[Data shown]

/-- TAIS sets and holds the other defects of R145 clear; their integration restarts from zero. The pointer's own state, an announcement
and a candidate among it, stays (R131, R132). -/
def Trib.enterTais (t : Trib) : Trib :=
  { t.holdByLop with
    tais := true
    tlop := false
    runs := { slipOk := t.runs.slipOk } }

/-- While TAIS or TLOP is set the defects it holds stay clear (R145). -/
def Trib.mask (t : Trib) : Trib :=
  if t.tais then { t.enterTais with runs := { leave := t.runs.leave, slipOk := t.runs.slipOk } }
  else if t.tlop then t.holdByLop else t

/-- Ingress AIS on a lane puts each of its tributaries into TAIS at once; those of a pair that merges read the merged row (R124, R134,
R144). -/
def State.laneTais (s : State) (l : Nat) : State :=
  if s.tribsDown l then
    let k := s.tribLane l
    { s with tribs := Table.mapVals {} (fun _ t => if t.on && t.lane == k && !t.tais then t.enterTais else t) s.tribs }
  else s

/-- TTIM after an acceptance or a change of trib.trace_check or trib.trace_expected (R144, R152). -/
def State.evalTtim (s : State) (k : Nat) : State :=
  let t := s.trib k
  match t.ptAcc with
  | none => if s.cur .tribTraceCheck k = 0 then s.setTrib k { t with ttim := false } else s
  | some m =>
    let differs := leNat (m.take 62) ≠ s.cur .tribTraceExpected k
    s.setTrib k { t with ttim := s.cur .tribTraceCheck k = 1 && differs && !t.tais && !t.tlop }

/-- The unit with index u of a PMF carries data, by the justification executed in that PMF: 0 none, 1 positive, 2 negative
(R127). -/
def carriesData (exec u : Nat) : Bool :=
  match exec with
  | 0 => decide (u ≤ 510)
  | 1 => decide (1 ≤ u ∧ u ≤ 510)
  | _ => true

/-- First data-carrying unit of a PMF (R127, R128). -/
def firstData (exec : Nat) : Nat := if exec = 1 then 1 else 0

/-- Pointer after a PMF that executed a justification (R129). -/
def pointerAfter (exec p : Nat) : Nat :=
  match exec with
  | 0 => p
  | 1 => (p + 1) % 511
  | _ => (p + 510) % 511

/-- Units that the list of a ring keeps: the 48 of the ring, a row on its way into it and a row on its way out, for the model moves the
units of a row at once (R125, R126; log entry 107). -/
def ringKeep : Nat := 80

/-- Write units into the ring, which keeps the newest (R126). Fill units are never written; the first unit of a PMF that a positive
justification leaves without data is kept aside. A container start repeats every 511 data-carrying units (R128). -/
def Trib.writeUnits (t : Trib) (u n : Nat) (bs : List Byte) : Trib :=
  match n with
  | 0 => t
  | m + 1 =>
    let t := if carriesData t.rxExec u then
        let r := t.ring ++ [⟨u, t.rxToStart == 0, bs.take t.n⟩]
        { t with
          ring := r.drop (r.length - ringKeep)
          fill := t.fill + 1
          rxToStart := if t.rxToStart = 0 then 510 else t.rxToStart - 1 }
      else if u = 0 then { t with spare := bs.take t.n } else t
    t.writeUnits (u + 1) m (bs.drop t.n)

/-- A positive justification under way is cancelled: U000 of the PMF carries data after all, and takes its place before U001 where that
still waits in the ring (R132). -/
def Trib.cancelExec (t : Trib) : Trib :=
  let unread := t.ring.drop (t.ring.length - t.fill)
  match if t.rxExec = 1 ∧ !t.spare.isEmpty then unread.findIdx? (fun x => x.idx == 1) else none with
  | some i =>
    { t with
      rxExec := 0
      rxAnn := 0
      spare := []
      ring := (t.ring.take (t.ring.length - t.fill + i)) ++ ⟨0, false, t.spare⟩ :: t.ring.drop (t.ring.length - t.fill + i)
      fill := t.fill + 1 }
  | none => { t with rxExec := 0, rxAnn := 0, spare := [] }

/-- A new pointer or an adopted candidate moves only the container-start mark (R133). j is the PMF row of the slot. -/
def Trib.newPointer (t : Trib) (p j : Nat) : Trib :=
  let u0 := firstData t.rxExec
  { t with
    rxPtr := p
    rxToStart := (p + u0 + 1022 - 16 * j) % 511
    ring := t.ring.map fun x => if x.idx < 16 * j then { x with start := x.idx == p + u0 || x.idx == p + u0 + 511 } else x }

/-- PMF m is not among the PMFs before the first one in which an announcement may go out again; PMFs are counted modulo 2^43, so that
they are continuous over the wrap of the RSN (R11, R130). -/
def pmfFree (first : Option Nat) (m : Nat) : Bool :=
  match first with
  | none => true
  | some q => let d := (q + 2 ^ 43 - m % 2 ^ 43) % 2 ^ 43; decide (d = 0 ∨ 4 < d)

[Problem to solve]
Word for word, write out each record shown above.

[Answer to this problem]
/-- TAIS sets and holds the other defects of R145 clear; their integration restarts from zero. The pointer's own state, an announcement
and a candidate among it, stays (R131, R132). -/
def Trib.enterTais (t : Trib) : Trib :=
  { t.holdByLop with
    tais := true
    tlop := false
    runs := { slipOk := t.runs.slipOk } }

/-- While TAIS or TLOP is set the defects it holds stay clear (R145). -/
def Trib.mask (t : Trib) : Trib :=
  if t.tais then { t.enterTais with runs := { leave := t.runs.leave, slipOk := t.runs.slipOk } }
  else if t.tlop then t.holdByLop else t

/-- Ingress AIS on a lane puts each of its tributaries into TAIS at once; those of a pair that merges read the merged row (R124, R134,
R144). -/
def State.laneTais (s : State) (l : Nat) : State :=
  if s.tribsDown l then
    let k := s.tribLane l
    { s with tribs := Table.mapVals {} (fun _ t => if t.on && t.lane == k && !t.tais then t.enterTais else t) s.tribs }
  else s

/-- TTIM after an acceptance or a change of trib.trace_check or trib.trace_expected (R144, R152). -/
def State.evalTtim (s : State) (k : Nat) : State :=
  let t := s.trib k
  match t.ptAcc with
  | none => if s.cur .tribTraceCheck k = 0 then s.setTrib k { t with ttim := false } else s
  | some m =>
    let differs := leNat (m.take 62) ≠ s.cur .tribTraceExpected k
    s.setTrib k { t with ttim := s.cur .tribTraceCheck k = 1 && differs && !t.tais && !t.tlop }

/-- The unit with index u of a PMF carries data, by the justification executed in that PMF: 0 none, 1 positive, 2 negative
(R127). -/
def carriesData (exec u : Nat) : Bool :=
  match exec with
  | 0 => decide (u ≤ 510)
  | 1 => decide (1 ≤ u ∧ u ≤ 510)
  | _ => true

/-- First data-carrying unit of a PMF (R127, R128). -/
def firstData (exec : Nat) : Nat := if exec = 1 then 1 else 0

/-- Pointer after a PMF that executed a justification (R129). -/
def pointerAfter (exec p : Nat) : Nat :=
  match exec with
  | 0 => p
  | 1 => (p + 1) % 511
  | _ => (p + 510) % 511

/-- Units that the list of a ring keeps: the 48 of the ring, a row on its way into it and a row on its way out, for the model moves the
units of a row at once (R125, R126; log entry 107). -/
def ringKeep : Nat := 80

/-- Write units into the ring, which keeps the newest (R126). Fill units are never written; the first unit of a PMF that a positive
justification leaves without data is kept aside. A container start repeats every 511 data-carrying units (R128). -/
def Trib.writeUnits (t : Trib) (u n : Nat) (bs : List Byte) : Trib :=
  match n with
  | 0 => t
  | m + 1 =>
    let t := if carriesData t.rxExec u then
        let r := t.ring ++ [⟨u, t.rxToStart == 0, bs.take t.n⟩]
        { t with
          ring := r.drop (r.length - ringKeep)
          fill := t.fill + 1
          rxToStart := if t.rxToStart = 0 then 510 else t.rxToStart - 1 }
      else if u = 0 then { t with spare := bs.take t.n } else t
    t.writeUnits (u + 1) m (bs.drop t.n)

/-- A positive justification under way is cancelled: U000 of the PMF carries data after all, and takes its place before U001 where that
still waits in the ring (R132). -/
def Trib.cancelExec (t : Trib) : Trib :=
  let unread := t.ring.drop (t.ring.length - t.fill)
  match if t.rxExec = 1 ∧ !t.spare.isEmpty then unread.findIdx? (fun x => x.idx == 1) else none with
  | some i =>
    { t with
      rxExec := 0
      rxAnn := 0
      spare := []
      ring := (t.ring.take (t.ring.length - t.fill + i)) ++ ⟨0, false, t.spare⟩ :: t.ring.drop (t.ring.length - t.fill + i)
      fill := t.fill + 1 }
  | none => { t with rxExec := 0, rxAnn := 0, spare := [] }

/-- A new pointer or an adopted candidate moves only the container-start mark (R133). j is the PMF row of the slot. -/
def Trib.newPointer (t : Trib) (p j : Nat) : Trib :=
  let u0 := firstData t.rxExec
  { t with
    rxPtr := p
    rxToStart := (p + u0 + 1022 - 16 * j) % 511
    ring := t.ring.map fun x => if x.idx < 16 * j then { x with start := x.idx == p + u0 || x.idx == p + u0 + 511 } else x }

/-- PMF m is not among the PMFs before the first one in which an announcement may go out again; PMFs are counted modulo 2^43, so that
they are continuous over the wrap of the RSN (R11, R130). -/
def pmfFree (first : Option Nat) (m : Nat) : Bool :=
  match first with
  | none => true
  | some q => let d := (q + 2 ^ 43 - m % 2 ^ 43) % 2 ^ 43; decide (d = 0 ∨ 4 < d)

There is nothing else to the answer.